A cyclone phase space dedicated to extratropical cyclones

Abstract. Despite intensive research on midlatitude cyclones since the mid-twentieth century, open questions on their structure and development remain, like the question of their core temperature. It is not clear yet what the proportion of cold-core and warm-core cyclones in midlatitudes is, if occluded cyclones are cold-core or warm-core cyclones and how different the processes leading to cold-core and warm-core cyclones are. To address these questions, a new cyclone phase space denoted as ETC-CPS and adapted to extratropical cyclones is developed by introducing three parameters: the core temperature, the thermal asymmetry and the baroclinic conversion rate. Differences with existing cyclone phase spaces are detailed by analyzing two consecutive storms in the North Atlantic, one ending with a warm seclusion and another with an occlusion. ETC-CPS is then applied to all midlatitude cyclones of the Northern Hemisphere (NH) tracked during winter and summer using ERA5 reanalysis.

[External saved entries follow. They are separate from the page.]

/-- Row three: the combinations of Table 8-4 and R183. The spec names no place for the page list of a PAGE_GATHER but in the
context's descriptor area, which lies in the stacks (R174): one elsewhere is a combination outside the table (DESIGN CHOICE, log
entry 62). -/
def descComboOk (e : Engine) (q : EngQueue) (d : Desc) : Bool :=
  let gather := match e with | .gather _ => true | _ => false
  let mover := match e with | .mover _ => true | _ => false
  let own (c : Nat) : Bool := match e with | .mover k => c == k | .gather n => c / 16 == n | .packer n => c / 16 == n
  let far := placeOf d.src == .host
  let srcOk := match placeOf d.src with
    | .stack => true | .window _ _ => true | .mailbox _ _ => true | .reserved => true
    | .host => gather && q == .prefetch | _ => false
  let dstOk := match placeOf d.dst with
    | .window _ _ => true | .mailbox _ o => decide (o < 0x800) | .reserved => true
    | .stack => far || placeOf d.src == .stack || placeOf d.src == .reserved | _ => false
  match d.op with
  | 0 => srcOk && (if far then placeOf d.dst == .stack || placeOf d.dst == .reserved else dstOk)
  | 1 => (mover || q == .list) && (placeOf d.src == .stack || placeOf d.src == .reserved) && windowOf d.dst (fun _ => true)
  | 2 => gather && q == .list && (placeOf d.list == .stack || placeOf d.list == .reserved) && entriesOk d own
  | 3 => gather && q == .list && (placeOf d.list == .stack || windowOf d.list own) && srcOk && !far && entriesOk d own
  | 4 => mover && windowOf d.src own && (match placeOf d.dst with
      | .window _ _ => true | .reserved => true | .mailbox _ o => decide (o < 0x800)
      | .semPage _ o => decide (0x200 ≤ o) && decide (o < 0x400) && decide (d.length = 8)
      | .creditPage _ o => decide (0x100 ≤ o) && decide (o < 0x200) && decide (d.length = 8) | _ => false)
  | _ => mover && windowOf d.dst own && (match placeOf d.src with
      | .window _ _ => true | .reserved => true | .mailbox _ _ => true
      | .semPage _ o => decide (o + d.length ≤ 0x200) | .creditPage _ o => decide (o + d.length ≤ 0x100) | _ => false)

/-- R181: the cells that an engine may wait on and whose credits it may spend. -/
def descCellsOk (e : Engine) (d : Desc) : Bool :=
  let own (c : Nat) : Bool := match e with | .mover k => c == k | .gather n => c / 16 == n | .packer n => c / 16 == n
  (decide (d.waitN = 0) || own d.waitCell) && (!d.useCredit || own d.acctCell)

/-- The first defect of a descriptor at admission, in the order of Table 8-9. -/
def descDefect (e : Engine) (q : EngQueue) (x : QDesc) : Option Nat :=
  let d := descOf e x.raw
  if x.misaligned then some stParamAlign
  else if !descRangeOk x.raw d then some stParamRange
  else if !descAlignOk d then some stParamAlign
  else if !descComboOk e q d || !descCellsOk e d then some stParamConflict
  else none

The results highlight that most of midlatitude NH cyclones are asymmetric warm-core cyclones. At the time of maximum intensity, the fraction of cyclones with a cold core temperature in the lower troposphere fluctuates around 10–15 % depending on the season while that of warm core cyclones is around 85–90 %. It indicates that, in addition to warm-seclusion cyclones, most occluded cyclones have also a warm core. Both cold-core and warm-core cyclones undergo a well-marked baroclinic growth phase before reaching their maximum intensity but their vertical structure differs during that phase. Warm-core cyclones exhibit a clear vertical westward tilt of the geopotential height anomaly contours as in the classical picture of a developing baroclinic unstable mode. In contrast, cold-core cyclones have a funnel-like vertical structure with the anomalous geopotential height field leaning more westward than eastward which makes them also grow baroclinically but with a non-standard baroclinic structure. Differences between seasons are also noticeable. During winter, cold-core cyclones have much weaker intensity than warm-core cyclones and preferentially develop over continental regions whereas warm-core cyclones develop over the oceanic storm tracks. During summer, both types of cyclones preferentially develop over the oceanic storm tracks and have similar intensities.